Burlingame enarcó las cejas.
—Es el mismo camino, o el buen Dante era un mentiroso. ¿Estás completamente convencido de que soy Burlingame?
—¡Completamente, lo juro!
—¿Y tú eres Ebenezer?
—Jamás lo he dudado y sigo siendo tu discípulo, como ha demostrado este viaje en diligencia.
—Bien. En otra ocasión te preguntaré a qué hacen referencia los términos tú y yo, pero ahora no.
—No, por vida de…, ahora no, pues tengo mil cosas que preguntarte.
—Y yo que contarte —dijo Burlingame—. Pero es un cuento tan fantástico que mi primera preocupación fue tu credulidad, por eso juzgué necesario todo este discurso sofista.

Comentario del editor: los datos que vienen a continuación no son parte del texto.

/-- Rounding to E8M0 (02 R61). -/
def roundE8M0 (v : Val) (sf : Bool) : Nat :=
  match v with
  | .nan => 0xFF
  | .inf _ => if sf then 0xFE else 0xFF
  | .fin _ mag exp _ =>
    let lg : Int := (Nat.log2 mag : Int) + exp
    if mag == 0 || lg < -127 then 0 else min 0xFE (lg + 127).toNat

/-- Rounding a floating-point value to an integer format (02 R62). -/
def roundInt (ty : Nat) (v : Val) (md g : Nat) : Nat :=
  let (lo, hi) := range ty
  match v with
  | .nan => 0
  | .inf neg => iwrap (width ty) (if neg then lo else hi)
  | .fin neg mag exp sticky =>
    if (Nat.log2 mag : Int) + exp > 100 && mag != 0 then iwrap (width ty) (if neg then lo else hi)
    else
      let n : Int := roundUnit mag exp 0 sticky md g
      iclamp ty (if neg then -n else n)

/-- `round_fmt` to any format (02 R57, R60 to R62). -/
def roundFmt (ty : Nat) (v : Val) (md : Nat) (sf : Bool) (g : Nat) : Nat :=
  if isInt ty then roundInt ty v md g else if ty == 13 then roundE8M0 v sf else roundFloat ty v md sf g

/-- Whether a conversion draws a generator value for an element (02 R59, R61, R63, 04 R129). -/
def cvtDraws (src dst md : Nat) : Bool := md == 2 && dst != 13 && !(isInt src && isInt dst)

/-- `cvt` with the generator value already drawn (02 R60 to R63, 04 R129). -/
def cvt (src dst bits md : Nat) (sf : Bool) (g : Nat) : Nat :=
  if isInt src && isInt dst then
    let v := intOf src bits
    if sf then iclamp dst v else iwrap (width dst) v
  else if src == dst then
    match value src bits with
    | .nan => canonNan dst
    | .inf neg => if sf then (if dst == 13 then 0xFE else signBit dst neg + maxfin dst) else infBits dst neg
    | _ => bits % 2 ^ width dst
  else roundFmt dst (value src bits) md sf g

/-- One step of the 16-bit generator (02 R58). -/
def srand16 (x : BitVec 16) : BitVec 16 :=
  let x := x ^^^ (x <<< 7)
  let x := x ^^^ (x >>> 9)
  x ^^^ (x <<< 8)

/-- The generator after seeding (02 R58). -/
def seed (sd ident : BitVec 16) : BitVec 16 := if sd ^^^ ident == 0 then 1 else sd ^^^ ident

/-- A list computed element by element, each drawing a generator value when `draw` says so (02 R59). -/
def drawMap {α β : Type} (draw : Bool) (f : Nat → α → β) : BitVec 16 → List α → BitVec 16 × List β
  | x, [] => (x, [])
  | x, a :: as =>
    let x' := if draw then srand16 x else x
    let r := drawMap draw f x' as
    (r.1, f x'.toNat a :: r.2)

/-! ## Reciprocal, root, exponential and logarithm (04 R127) -/

/-- Floor of a square root, by the bits of the result from the top. -/
def isqrtGo : Nat → Nat → Nat → Nat
  | 0, _, r => r
  | k + 1, n, r =>
    let c := r + 2 ^ k
    isqrtGo k n (if c * c ≤ n then c else r)

/-- Floor of the square root of n. -/
def isqrt (n : Nat) : Nat := isqrtGo (Nat.log2 n / 2 + 1) n 0

/-- Fraction bits of the series below (log 14). -/
def prec : Nat := 512

/-- Sum of z^(2k+1) / (2k+1) for the next n terms, in units of 2^-prec; p is z^(2k+1), q is z^2. -/
def atanhGo : Nat → Nat → Nat → Nat → Nat
  | 0, _, _, _ => 0
  | n + 1, k, p, q => p / (2 * k + 1) + atanhGo n (k + 1) ((p * q) >>> prec) q

/-- Natural logarithm of a/b for 1 ≤ a/b < 2, in units of 2^-prec. -/
def lnRatio (a b : Nat) : Nat :=
  let z := ((a - b) <<< prec) / (a + b)
  2 * atanhGo 180 0 z ((z * z) >>> prec)

/-- ln 2 in units of 2^-prec. -/
def ln2 : Nat :=
  let z := (2 ^ prec) / 3
  2 * atanhGo 180 0 z ((z * z) >>> prec)

/-- Sum of t^k / k! for the next n terms, in units of 2^-prec; p is the current term. -/
def expGo : Nat → Nat → Nat → Nat → Nat
  | 0, _, _, _ => 0
  | n + 1, k, p, t => p + expGo n (k + 1) (((p * t) >>> prec) / (k + 1)) t

/-- 1/x (04 R127). -/
def recip : Val → Val
  | .nan => .nan
  | .inf neg => .fin neg 0 0 false
  | .fin neg mag exp s => if mag == 0 then .inf neg else divV (.fin false 1 0 false) (.fin neg mag exp s)

/-- 1/√x (04 R127). -/
def recipSqrt : Val → Val
  | .nan => .nan
  | .inf neg => if neg then .nan else .fin false 0 0 false
  | .fin neg mag exp _ =>
    if mag == 0 then .inf neg
    else if neg then .nan
    else
      let (m, e) := if exp % 2 == 0 then (mag, exp) else (2 * mag, exp - 1)
      let k := Nat.log2 m + 100
      let q := 2 ^ (2 * k) / m
      let r := isqrt q
      .fin false r (-(k : Int) - e / 2) (r * r * m != 2 ^ (2 * k))

/-- 2^x (04 R127). -/
def exp2 : Val → Val
  | .nan => .nan
  | .inf neg => if neg then .fin false 0 0 false else .inf false
  | .fin neg mag exp _ =>
    if mag == 0 then .fin false 1 0 false
    else if (Nat.log2 mag : Int) + exp > 20 then (if neg then .fin false 1 (-1000000) true else .fin false 1 1000000 true)
    else
      let fixed : Int := if exp ≥ -(prec : Int) then (mag <<< (exp + prec).toNat : Nat) else 0
      let x : Int := if neg then -fixed else fixed
      let k := x / (2 ^ prec : Int)
      let f := (x % (2 ^ prec : Int)).toNat
      if f == 0 then .fin false 1 k false
      else .fin false (expGo 130 0 (2 ^ prec) ((f * ln2) >>> prec)) (k - prec) true

/-- log2 x (04 R127). -/
def log2V : Val → Val
  | .nan => .nan
  | .inf neg => if neg then .nan else .inf false
  | .fin neg mag exp _ =>
    if mag == 0 then .inf true
    else if neg then .nan
    else
      let k : Int := (Nat.log2 mag : Int) + exp
      let p := 2 ^ Nat.log2 mag
      if mag == p then ofInt k
      else
        let t : Int := k * 2 ^ prec + ((lnRatio mag p <<< prec) / ln2 : Nat)
        if t < 0 then .fin true (t.natAbs - 1) (-(prec : Int)) true else .fin false t.natAbs (-(prec : Int)) true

No mucho después, el coche se detenía en Aldershot, pues ya había pasado con mucho la hora de la cena y los viajeros no habían comido. Por lo tanto, Burlingame, según era su costumbre, aplazó toda conversación sobre el tema y junto con Ebenezer cenó capón con patatas. Después, tras haber sido informados por el cochero de que había una espera de dos horas en tanto llegaban los caballos y el postillón que habían de proseguir viaje a Salisbury, Exeter y Plymouth, a sugerencia de Burlingame, los dos amigos tomaron asiento delante de la chimenea, pertrechados con sendas pipas y un cuarto de jerez de Bristol. Fuera había oscurecido; empezó a caer una lluvia fina. Ebenezer aguardó con impaciencia a que su amigo empezara a hablar, mas Burlingame, cuando tuvo la pipa encendida y el vaso colmado, exhaló un suspiro de comodidad y se limitó a preguntar:
—¿Qué tal le va últimamente a tu padre, Eben?